Figure 1 (above) shows the plant’s effluent TSS concentrations since the BioMag system was operational. Effluent TSS concentrations have ranged from 1 to 7 mg/L TSS, with an average effluent TSS concentration of 2.9 mg/L, indicating excellent and consistent treatment overall. With the low TSS performance, the BOD5 concentrations have also performed well as those concentrations range from 1 mg/L to 9 mg/L, with an average of 2.7 mg/L.
The TN removed is enhanced through carbon addition and has averaged 2.9 mg/L average daily effluent TN since this has come online. Figure 2 (page 28) walks through the reduction in TN with the commencement of the new system, charging the system with magnetite, and the addition of a glycerin-based carbon source.
While the main goal of implementing the BioMag system at the Marlay-Taylor Facility was to remove phosphorous, the reduction in TSS in effluent has also improved TP in the effluent.

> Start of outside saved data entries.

/-- Settles O25: the bytes of 0x11223344 rise from 0x11 in big and from 0x44 in little byte order. -/
theorem narrowReadsSeeByteOrder : Obligations.NarrowReadsSeeByteOrder := by
  intro s a haligned t
  cases horder : s.platform.byteOrder with
  | big =>
    have hbytes : splitWord s.platform.byteOrder 0x11223344#32 = [0x11#8, 0x22#8, 0x33#8, 0x44#8] := by rw [horder]; rfl
    have hholds : MemoryHolds t a.toNat [0x11#8, 0x22#8, 0x33#8, 0x44#8] := by
      rw [← hbytes]
      exact putBytes_holds s a _
    have hread := byteAt_halfAt_of_holds haligned hholds
    rwa [show t.platform.byteOrder = .big from horder] at hread
  | little =>
    have hbytes : splitWord s.platform.byteOrder 0x11223344#32 = [0x44#8, 0x33#8, 0x22#8, 0x11#8] := by rw [horder]; rfl
    have hholds : MemoryHolds t a.toNat [0x44#8, 0x33#8, 0x22#8, 0x11#8] := by
      rw [← hbytes]
      exact putBytes_holds s a _
    have hread := byteAt_halfAt_of_holds haligned hholds
    rwa [show t.platform.byteOrder = .little from horder] at hread

-- Every load is `loadThen`, every store is `store`, at the address and width the instruction names.

theorem exec_of_loadAccess {i : Instr} {base : Reg} {imm : Half} {n : Nat} (h : i.loadAccess = some (base, imm, n))
    (s : State) : ∃ (w : Nat) (value : Option (BitVec w)) (write : BitVec w → State),
      exec i s = s.loadThen (s.effectiveAddress base imm) n value write ∧
        (value = none ↔ ∃ k, k < n ∧ Memory.read? s.mem ((s.effectiveAddress base imm).toNat + k) = none) := by
  unfold Instr.loadAccess at h
  split at h <;> cases h
  case h_1 | h_2 => exact ⟨32, _, _, rfl, s.wordAt_eq_none_iff _⟩
  case h_3 | h_4 => exact ⟨16, _, _, rfl, s.halfAt_eq_none_iff _⟩
  case h_5 | h_6 => exact ⟨8, _, _, rfl, s.byteAt_eq_none_iff _⟩

theorem exec_of_storeAccess {i : Instr} {base : Reg} {imm : Half} {n : Nat} (h : i.storeAccess = some (base, imm, n))
    (s : State) : ∃ bs, exec i s = s.store (s.effectiveAddress base imm) n bs := by
  unfold Instr.storeAccess at h
  split at h <;> cases h <;> exact ⟨_, rfl⟩

theorem Machine.State.loadThen_of_illegal {s : State} {ea : Word} {n w : Nat} (value : Option (BitVec w))
    (write : BitVec w → State) (h : s.illegalAddress ea n .load = true) :
    s.loadThen ea n value write = s.raise .illegalAddress :=
  if_pos h

theorem Machine.State.loadThen_of_legal {s : State} {ea : Word} {n w : Nat} (value : Option (BitVec w))
    (write : BitVec w → State) (haligned : ea.toNat % n = 0) (hlegal : legalAddr s.platform s.mode ea n .load = true) :
    s.loadThen ea n value write = value.elim (.fault .unwrittenLoad) (fun v => .next (write v).advance) := by
  have hlegal := (s.illegalAddress_eq_false_iff ea n .load).mpr ⟨haligned, hlegal⟩
  cases value <;> simp [State.loadThen, hlegal]

/-- Settles O41: the address is looked at before anything is read or written. -/
theorem illegalAccessRaises : Obligations.IllegalAccessRaises := by
  refine fun i s base imm n => ⟨fun haccess hillegal => ?_, fun haccess hillegal => ?_⟩
  · obtain ⟨w, value, write, hexec, -⟩ := exec_of_loadAccess haccess s
    rw [hexec, State.loadThen_of_illegal value write ((s.illegalAddress_iff (s.effectiveAddress base imm) n .load).mpr
      hillegal)]
    exact s.raise_spec .illegalAddress
  · obtain ⟨bs, hexec⟩ := exec_of_storeAccess haccess s
    rw [hexec, State.store, if_pos ((s.illegalAddress_iff (s.effectiveAddress base imm) n .store).mpr hillegal)]
    exact s.raise_spec .illegalAddress

/-- Settles O42: the value a load reads is missing exactly where one of its bytes is. -/
theorem unwrittenLoadFaults : Obligations.UnwrittenLoadFaults := by
  intro i s base imm n ea haccess haligned hlegal hnone
  obtain ⟨w, value, write, hexec, hvalue⟩ := exec_of_loadAccess haccess s
  rw [hexec, State.loadThen_of_legal (ea := s.effectiveAddress base imm) value write haligned hlegal, hvalue.mpr hnone]
  rfl

-- The results of the loads (O39, O40).

theorem loadThen_of_value {s : State} {ea : Word} {n w : Nat} {value : Option (BitVec w)} {b : BitVec w}
    (write : BitVec w → State) (haligned : ea.toNat % n = 0) (hlegal : legalAddr s.platform s.mode ea n .load = true)
    (hvalue : value = some b) : s.loadThen ea n value write = .next (write b).advance := by
  rw [State.loadThen_of_legal _ _ haligned hlegal, hvalue]
  rfl

theorem loadThen_setX_spec {s : State} {ea : Word} {n w : Nat} {value : Option (BitVec w)} {b : BitVec w} (rt : Reg)
    (extend : BitVec w → Word) (haligned : ea.toNat % n = 0) (hlegal : legalAddr s.platform s.mode ea n .load = true)
    (hvalue : value = some b) : ∃ t, s.loadThen ea n value (fun v => s.setX rt (extend v)) = .next t ∧
      t.pc = s.pc + 4#32 ∧ WritesX s t rt (extend b) :=
  ⟨_, loadThen_of_value _ haligned hlegal hvalue, s.setX_advance_spec rt (extend b)⟩

/-- Settles O39: both loads read the joined word, whose number is that of its bytes in the byte order. -/
theorem loadWordResult : Obligations.LoadWordResult := by
  intro s rt rs ft imm b0 b1 b2 b3 ea haligned hlegal hholds
  rw [bytesValue_word]
  constructor
  · obtain ⟨t, hexec, hpc, hwrites⟩ := loadThen_setX_spec rt id haligned hlegal hholds.wordAt
    exact ⟨t, _, hexec, hpc, hwrites, rfl⟩
  · obtain ⟨hpc, hwrites⟩ := s.setF_advance_spec ft (joinWord s.platform.byteOrder b0 b1 b2 b3)
    exact ⟨_, _, loadThen_of_value (s.setF ft) haligned hlegal hholds.wordAt, hpc, hwrites, rfl⟩

/-- Settles O40: the four narrow loads differ in the width read and in the extension. -/
theorem narrowLoadResult : Obligations.NarrowLoadResult := by
  refine fun s rt rs imm b0 b1 => ⟨fun hlegal hholds => ?_, fun haligned hlegal hholds => ?_⟩
  · have hvalue : s.byteAt (s.effectiveAddress rs imm) = some b0 := hholds 0 (by simp)
    have hload (extend : Byte → Word) := loadThen_setX_spec rt extend (Nat.mod_one _) hlegal hvalue
    obtain ⟨t, hexec, hpc, hwrites⟩ := hload (·.zeroExtend 32)
    obtain ⟨t', hexec', hpc', hwrites'⟩ := hload (·.signExtend 32)
    refine ⟨⟨t, _, hexec, hpc, hwrites, ?_⟩, ⟨t', _, hexec', hpc', hwrites', ?_⟩⟩
    · exact BitVec.toNat_setWidth_of_le (by decide)
    · exact BitVec.toInt_signExtend_of_le (by decide)
  · have hload (extend : Half → Word) := loadThen_setX_spec rt extend haligned hlegal hholds.halfAt
    obtain ⟨t, hexec, hpc, hwrites⟩ := hload (·.zeroExtend 32)
    obtain ⟨t', hexec', hpc', hwrites'⟩ := hload (·.signExtend 32)
    rw [bytesValue_half, BitVec.ofNat_toNat, BitVec.setWidth_eq]
    refine ⟨⟨t, _, hexec, hpc, hwrites, ?_⟩, ⟨t', _, hexec', hpc', hwrites', ?_⟩⟩
    · exact BitVec.toNat_setWidth_of_le (by decide)
    · exact BitVec.toInt_signExtend_of_le (by decide)

-- The results of the stores (O43, O44).

theorem store_of_legal {s : State} {ea : Word} {n : Nat} (bs : List Byte) (haligned : ea.toNat % n = 0)
    (hlegal : legalAddr s.platform s.mode ea n .store = true) :
    ∃ t, s.store ea n bs = .next t ∧ t.pc = s.pc + 4#32 ∧ WritesMemory s t ea.toNat bs := by
  have hlegal := (s.illegalAddress_eq_false_iff ea n .store).mpr ⟨haligned, hlegal⟩
  rcases s.store_spec ea n bs with ⟨hillegal, -⟩ | ⟨-, hstore⟩
  · exact absurd (hillegal.symm.trans hlegal) nofun
  · exact hstore

/-- Settles O43: the bytes stored are the ones the word splits into. -/
theorem storeWordResult : Obligations.StoreWordResult := by
  intro s rt rs ft imm ea haligned hlegal
  have hstore (v : Word) : ∃ t bs, s.store ea 4 (splitWord s.platform.byteOrder v) = .next t ∧ t.pc = s.pc + 4#32 ∧
      bs.length = 4 ∧ bytesValue s.platform.byteOrder bs = v.toNat ∧ WritesMemory s t ea.toNat bs := by
    obtain ⟨t, hexec, hpc, hwrites⟩ := store_of_legal (splitWord s.platform.byteOrder v) haligned hlegal
    exact ⟨t, _, hexec, hpc, splitWord_length _ v, bytesValue_splitWord _ v, hwrites⟩
  exact ⟨hstore (s.x rt), hstore (s.f ft)⟩

/-- Settles O44: the bytes stored are the low one, or the ones the low halfword splits into. -/
theorem narrowStoreResult : Obligations.NarrowStoreResult := by
  refine fun s rt rs imm => ⟨fun hlegal => ?_, fun haligned hlegal => ?_⟩
  · obtain ⟨t, hexec, hpc, hwrites⟩ := store_of_legal [lowByte (s.x rt)] (Nat.mod_one _) hlegal
    exact ⟨t, _, hexec, hpc, lowByte_toNat _, hwrites⟩
  · obtain ⟨t, hexec, hpc, hwrites⟩ :=
      store_of_legal (splitHalf s.platform.byteOrder (lowHalf (s.x rt))) haligned hlegal
    exact ⟨t, _, hexec, hpc, splitHalf_length _ _, (bytesValue_splitHalf _ _).trans (lowHalf_toNat _), hwrites⟩

end Sys2Proof

/-! PROOFS. O23 (93_implementation_defined.md U3, U6 to U8): what each instruction answers, with the reason where it
stops. `Answer` is for the stops what `Effect` is for the next states. -/

namespace Sys2Proof

open Machine

/-- The answers of instruction `i` in state `s`: some next state, or a stop and what the spec says of it. -/
inductive Answer (i : Instr) (s : State) : Result → Prop where
  /-- The instruction completes. -/
  | next (t : State) : Answer i s (.next t)
  /-- A load of a legal address, one byte of which has no value (U3). -/
  | unwritten (base : Reg) (imm : Half) (n : Nat) (haccess : i.loadAccess = some (base, imm, n))
    (hlegal : s.illegalAddress (s.effectiveAddress base imm) n .load = false)
    (hnone : ∃ k, k < n ∧ Memory.read? s.mem ((s.effectiveAddress base imm).toNat + k) = none) :
    Answer i s (.fault .unwrittenLoad)
  /-- A double-precision instruction that names an odd register (U6). -/
  | oddDouble (hwf : i.wellFormed = false) (hdest : i.destF.length = 2) : Answer i s (.refused .oddDoubleRegister)
  /-- A coprocessor 0 move of a register the spec does not name (U7). -/
  | cop0Register (cd : CReg) (rt : Reg) (hi : i = .mfc0 rt cd ∨ i = .mtc0 cd rt) (hwf : i.wellFormed = false) :
    Answer i s (.refused .cop0Register)
  /-- A coprocessor 0 move in user mode (U8). -/
  | cop0UserMode (cd : CReg) (rt : Reg) (hi : i = .mfc0 rt cd ∨ i = .mtc0 cd rt) (hwf : i.wellFormed = true)
    (hmode : s.mode = .user) : Answer i s (.refused .cop0UserMode)

section

variable {i : Instr} {s : State}

theorem Answer.of_finishChecked (r : Reg) (overflow : Bool) (v : Word) :
    Answer i s (s.finishChecked r overflow v) := by
  cases overflow <;> exact .next _

theorem Answer.of_loadAccess {base : Reg} {imm : Half} {n : Nat} (h : i.loadAccess = some (base, imm, n)) :
    Answer i s (exec i s) := by
  obtain ⟨w, value, write, hexec, hvalue⟩ := exec_of_loadAccess h s
  rw [hexec]
  rcases s.loadThen_cases (s.effectiveAddress base imm) n value write with
    ⟨-, hload⟩ | ⟨hlegal, ⟨v, -, hload⟩ | ⟨hnone, hload⟩⟩ <;> rw [hload]
  · exact .next _
  · exact .next _
  · exact .unwritten base imm n h hlegal (hvalue.mp hnone)

theorem Answer.of_store (ea : Word) (n : Nat) (bs : List Byte) : Answer i s (s.store ea n bs) := by
  rcases s.store_spec ea n bs with ⟨-, t, hstore, -⟩ | ⟨-, t, hstore, -⟩ <;> rw [hstore] <;> exact .next t

theorem Answer.of_double {op : FpOp} {fd fs ft : FReg} (hdest : i.destF.length = 2)
    (hwf : i.wellFormed = decide (evenPair fd ∧ evenPair fs ∧ evenPair ft)) : Answer i s (s.double op fd fs ft) := by
  unfold State.double
  split_ifs with heven
  · exact .next _
  · refine .oddDouble ?_ hdest
    simpa [hwf, pairNumber, and_assoc] using heven

theorem Answer.of_cop0Then {cd : CReg} {rt : Reg} {run : Cop0Reg → State} (hi : i = .mfc0 rt cd ∨ i = .mtc0 cd rt) :
    Answer i s (s.cop0Then cd run) := by
  have hwf : i.wellFormed = decide (namedCop0 cd) := by rcases hi with rfl | rfl <;> rfl
  rcases s.cop0Then_cases cd run with ⟨hcd, hrun⟩ | ⟨r, hr, hmode, hrun⟩ | ⟨r, -, -, hrun⟩ <;> rw [hrun]
  · exact .cop0Register cd rt hi (by simp [hwf, hcd])
  · have hcd : namedCop0 cd := by
      by_contra hcd
      exact absurd (hr.symm.trans ((cop0Reg?_eq_none cd).mpr hcd)) nofun
    exact .cop0UserMode cd rt hi (by simp [hwf, hcd]) hmode
  · exact .next _

end

theorem exec_answer (i : Instr) (s : State) : Answer i s (exec i s) := by
  cases i
  case add | sub | addi => exact .of_finishChecked _ _ _
  case div | divu =>
    simp only [exec_div, execDiv, exec_divu, execDivu]
    split_ifs <;> exact .next _
  case lw | lbu | lb | lhu | lh | lwc1 => exact .of_loadAccess rfl
  case sw | sb | sh | swc1 => exact .of_store _ _ _
  case mfc0 rt cd => exact .of_cop0Then (.inl rfl)
  case mtc0 cd rt => exact .of_cop0Then (.inr rfl)
  case addD | subD | mulD | divD => exact .of_double rfl rfl
  case movD fd fs =>
    rw [exec_movD, execMovD]
    split_ifs with heven
    · exact .next _
    · exact .oddDouble (by simpa [Instr.wellFormed, pairNumber] using heven) rfl
  -- The other instructions end in `.next` whatever the state.
  all_goals exact .next _
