-- ==== Sys2Proof/Machine/State.lean ====
section
/-! DEFINITION. The state of the part, block by block as 00_scope lists the blocks, and its value after power-on. -/

namespace Sys2Proof.Machine

/-! ## Regions and tracts -/

/-- What the passage does with a failed read of a region (R21, R91). -/
inductive ReadPolicy where
  | report
  | poison
  | hold
  deriving DecidableEq, Repr

/-- The state of a region (R28). -/
inductive RegionState where
  | disabled
  | preparing
  | enabled
  | retiring
  deriving DecidableEq, Repr

/-- A region's descriptor (R21) and its state (R28). -/
structure Region where
  base : Word
  sizeCode : BitVec 3
  count : BitVec 16
  entryBase : BitVec 16
  width : CheckWidth
  poly : Word
  policy : ReadPolicy
  state : RegionState
  deriving DecidableEq, Repr

/-- The power-on descriptor of R21, in a DISABLED region (R28). -/
def Region.reset : Region :=
  { base := 0, sizeCode := 2, count := 0, entryBase := 0, width := .w32, poly := 0x04C11DB7#32, policy := .report,
    state := .disabled }

/-- The state of a tract (R10 to R14). -/
inductive TractState where
  | unknown
  | current
  | stale
  | opened
  | faulted
  deriving DecidableEq, Repr

/-- A tract record (R6). `opened` of the state is the manual's OPEN. -/
structure TractRecord where
  state : TractState
  check : Word
  queued : Bool
  deriving DecidableEq, Repr

/-- The record ENABLE preparation leaves (R9), which is also what an unlisted record of the store reads as.
DESIGN CHOICE for the contents at power-on, which the spec calls meaningless and unreachable (log 11). -/
def TractRecord.initial : TractRecord := ⟨.unknown, 0, false⟩

/-- The check store: records by number, numbers strictly rising, no entry equal to `TractRecord.initial`. -/
abbrev CheckStore := List (Nat × TractRecord)

/-- A tract by region number and tract index (R5). -/
structure TractRef where
  region : Fin 8
  tract : Nat
  deriving DecidableEq, Repr

/-! ## The passage and the links -/

/-- The transaction record of R43, and the padding beats issued after HRST (R58; log 14). -/
structure Transaction where
  dir : Dir
  addr : Word
  beats : Nat
  forwarded : Nat
  padded : Nat
  arrived : Nat
  delivered : Nat
  cut : Bool
  deriving DecidableEq, Repr

/-- The passage's four states (R43); a transaction record in every state except IDLE. -/
inductive PassageState where
  | idle
  | claiming (t : Transaction)
  | carrying (t : Transaction)
  | draining (t : Transaction)
  deriving DecidableEq, Repr

/-- One entry of the beat buffer (R43): the decided response, none for the held beat (R96), and the data of a read beat. -/
structure BufferEntry where
  resp : Option Resp
  data : Option Lanes
  deriving DecidableEq, Repr

/-- The hold record (R97); `ticksRemaining` is the hold counter, absent for a hold with a timeout of 0. -/
structure HoldRecord where
  ref : TractRef
  beatAddr : Word
  data : Lanes
  stored : Word
  computed : Word
  stamp : Word
  ticksRemaining : Option (BitVec 16)
  deriving DecidableEq, Repr

/-- The host link interface: passage state, beat buffer, hold (R43, R97). -/
structure Passage where
  state : PassageState
  buffer : List BufferEntry
  hold : Option HoldRecord
  deriving DecidableEq, Repr

/-- Whose burst is on the memory link (R49); `detached` is the detached burst of R126. -/
inductive LinkUser where
  | free
  | passage
  | reader
  | detached
  deriving DecidableEq, Repr

/-- The two claimants of the memory link (section 3.3). -/
inductive Claimant where
  | passage
  | reader
  deriving DecidableEq, Repr

/-- The memory link arbiter (R49 to R51). `granting` is the grant R50 makes in the happening just taken, owed until PASSAGE_GRANT,
READER_GRANT or, before any other happening, `settle` carries it out: the MODEL's own field (log 5). -/
structure Arbiter where
  link : LinkUser
  granting : Option Claimant
  passedOver : BitVec 4
  deriving DecidableEq, Repr

/-! ## The stream-context pool, the queue and the reader -/

/-- The origin of an assembly (R13, R63): never OPEN. -/
inductive Origin where
  | unknown
  | current
  | stale
  | faulted
  deriving DecidableEq, Repr

/-- A context's kind; only an ASSEMBLE context has an origin (R63). -/
inductive ContextKind where
  | assemble (origin : Origin)
  | verify
  deriving DecidableEq, Repr

/-- A stream context (R63). -/
structure Context where
  kind : ContextKind
  ref : TractRef
  next : Nat
  rem : Word
  deriving DecidableEq, Repr

/-- The pool: eight slots (R63) and the recency order of the slots in use, most recent first (R64). -/
structure Pool where
  slots : Vector (Option Context) 8
  recency : List (Fin 8)
  deriving DecidableEq, Repr

/-- What a reader job's result is for (R119). -/
inductive JobKind where
  | refresh
  | establish
  | verify
  deriving DecidableEq, Repr

/-- Whether a job waits for the memory link or has a burst on it (R115). -/
inductive JobPhase where
  | claiming
  | reading
  deriving DecidableEq, Repr

/-- The job record of R115. -/
structure Job where
  kind : JobKind
  ref : TractRef
  nextOffset : Nat
  phase : JobPhase
  rem : Word
  startState : TractState
  overtaken : Bool
  abandoned : Bool
  errorOffset : Option Nat
  deriving DecidableEq, Repr

/-- The reader's two sources of work (R116). -/
inductive Source where
  | queue
  | scrub
  deriving DecidableEq, Repr

/-- The tract reader (R115): BUSY while `job` is present. `burstBeats` counts the beats of its burst on the link that have
arrived (R121). -/
structure Reader where
  job : Option Job
  lastSource : Source
  burstBeats : Nat
  deriving DecidableEq, Repr

/-! ## Timebase and scrubber -/

/-- The timebase (R133 to R135). `intervalDivider` is the divider in force for the interval that runs (R134), coded as the
parameter is (0 is 65536, R195). -/
structure Timebase where
  refclkCount : Nat
  intervalDivider : BitVec 16
  tickCounter : Word
  deriving DecidableEq, Repr

/-- The scrubber (R138 to R144); `cursor` is none when parked (R143). `underflowOwed` says that the tick just taken was an
underflow whose effect UNDERFLOW has not yet carried out: the MODEL's own field (log 3). -/
structure Scrubber where
  pacing : BitVec 16
  underflowOwed : Bool
  stepPending : Bool
  cursor : Option TractRef
  passCount : BitVec 16
  slipCount : BitVec 16
  deriving DecidableEq, Repr

/-! ## Fault log, alert unit, parameters, port -/

/-- The kinds of fault record (R150). -/
inductive FaultKind where
  | readMismatch
  | scrubMismatch
  | readerError
  | holdExpired
  deriving DecidableEq, Repr

/-- A fault record as it is offered, before the log gives it a number (R150, R151); absent fields are none. -/
structure Finding where
  kind : FaultKind
  ref : TractRef
  addr : Word
  stored : Option Word
  computed : Option Word
  stamp : Word
  errorOffset : Option Nat
  deriving DecidableEq, Repr

/-- An accepted fault record (R150, R153). -/
structure FaultRecord where
  seq : Word
  finding : Finding
  deriving DecidableEq, Repr

/-- The fault log, oldest record first (R152). -/
structure FaultLog where
  records : List FaultRecord
  seqCounter : Word
  dropped : BitVec 16
  deriving DecidableEq, Repr

/-- The alert unit: the causes in the bit positions of R197, and whether ALERT is driven low (R164). -/
structure Alert where
  causes : Byte
  low : Bool
  deriving DecidableEq, Repr

/-- The five parameters as last written (R184). The divider is coded as at the port (0 is 65536, R195). -/
structure Params where
  divider : BitVec 16
  latch : BitVec 16
  holdTimeout : BitVec 16
  patience : BitVec 4
  mask : Byte
  deriving DecidableEq, Repr

/-- The frame in progress (R169); RESPONSE holds the settled response bytes, its CRC among them (R177, R181), and how many of
their bits have been presented on MDO. -/
inductive Frame where
  | deselected
  | request
  | response (bytes : List Byte) (sent : Nat)
  | spent
  deriving DecidableEq, Repr

/-- The long-operation state (R29, R182). -/
inductive LongOp where
  | idle
  | enabling (n : Fin 8)
  | disabling (n : Fin 8)
  deriving DecidableEq, Repr

/-- The management port: frame in progress, bits of request sampled in the selection (R168), frame-error count (R176),
long-operation state (R182). -/
structure Port where
  frame : Frame
  bitCount : Nat
  frameErrors : Byte
  longOp : LongOp
  deriving DecidableEq, Repr

/-- What the part issues on the memory link: a burst request (R45, R120) or a write beat (R46, R58). -/
inductive MemoryIssue where
  | request (addr : Word) (beats : Nat) (dir : Dir)
  | writeBeat (addr : Word) (data : Lanes) (mask : BitVec 4)
  deriving DecidableEq, Repr

/-- What the part delivers on the host link: a response, with data on a read burst (R42, R47). -/
structure HostDelivery where
  resp : Resp
  data : Option Lanes
  deriving DecidableEq, Repr

/-- Pins: the level of HRST (R44), and the last item issued on the memory link and delivered on the host link (log 15). -/
structure Pins where
  hrst : Bool
  memoryLink : Option MemoryIssue
  hostLink : Option HostDelivery
  deriving DecidableEq, Repr

/-! ## The whole state -/

/-- The part's state, and the queue of commands waiting, first in first out. `freeCount` is the MODEL's own counter for
free values (log 10, log 12). -/
structure State where
  pending : List Instr
  pins : Pins
  regions : Vector Region 8
  store : CheckStore
  passage : Passage
  arbiter : Arbiter
  pool : Pool
  queue : List TractRef
  reader : Reader
  timebase : Timebase
  scrubber : Scrubber
  log : FaultLog
  alert : Alert
  params : Params
  port : Port
  freeCount : Nat
  deriving DecidableEq, Repr

/-- The reasons a step stops with a fault: none. The spec gives the part no condition that stops it; its findings are data
(fault records, ERROR responses, status codes). An empty type is safe: nothing can be proved from a fault that the part
does not have. -/
inductive Fault where
  deriving DecidableEq, Repr

/-- The reasons a command is refused. -/
inductive Refusal where
  /-- Raised by an arm of exec for a row that has no meaning yet (none does). Safe: the model stops. -/
  | notModelled (mnemonic : String)
  /-- Raised by BAD_CRC, BAD_OP and FRAME_ABORT when the operands spell no frame of that sort (`Instr.wellFormed`): a
  BAD_CRC whose CRC is right, a BAD_OP whose code is known, a FRAME_ABORT with no byte or with the CRC byte complete. Safe:
  such a happening does not exist, and the model stops (log 9). -/
  | illFormed
  deriving DecidableEq, Repr

/-- The values at the release of RSTN that do not depend on a pin (R22, R29, R52, R62, R67, R108, R114, R131, R137, R148,
R158, R165, R176, R184, R192), with MCS high and HRST low. The check store's contents, the burst beat count, the bit count
and the output pins are the values log 11, 15 and 18 name. -/
def State.reset : State :=
  { pending := []
    pins := ⟨false, none, none⟩
    regions := Vector.replicate 8 Region.reset
    store := []
    passage := ⟨.idle, [], none⟩
    arbiter := ⟨.free, none, 0⟩
    pool := ⟨Vector.replicate 8 none, []⟩
    queue := []
    reader := ⟨none, .scrub, 0⟩
    timebase := ⟨0, 1000#16, 0⟩
    scrubber := ⟨0, false, false, none, 0, 0⟩
    log := ⟨[], 0, 0⟩
    alert := ⟨0, false⟩
    params := ⟨1000#16, 0, 500#16, 4#4, 0x6F#8⟩
    port := ⟨.deselected, 0, 0, .idle⟩
    freeCount := 0 }

end Sys2Proof.Machine
end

The Marlay-Taylor Water Reclamation facility is one of the first full-scale BioMag systems with anaerobic digestion. As a result, there have been interesting findings around the destruction of volatile solids. While the majority of magnetite is returned back to the activated sludge process, there is a small fraction that makes its way past the recovery drums with the waste activated sludge. The plant has observed upwards of a 10% increase in volatile solids reduction, since the BioMag system came online.
The upgrade of the Marley-Taylor Water Reclamation facility has allowed the plant to achieve ENR standards (i.e. the tighter 5 ppm BOD, 5 ppm TSS, 3 ppm TN, 0.3 ppm TP effluent limits). In the past, storm flows would have created and led to deteriorating water quality. Since the BioMag system upgrade, the plant has pushed the average daily secondary clarifier surface overflow rate up to 1,300 gallons per day per square foot while maintaining effluent limits. Additionally, the BioMag system has allowed for stable operation across the wide range of flows the plant encounters.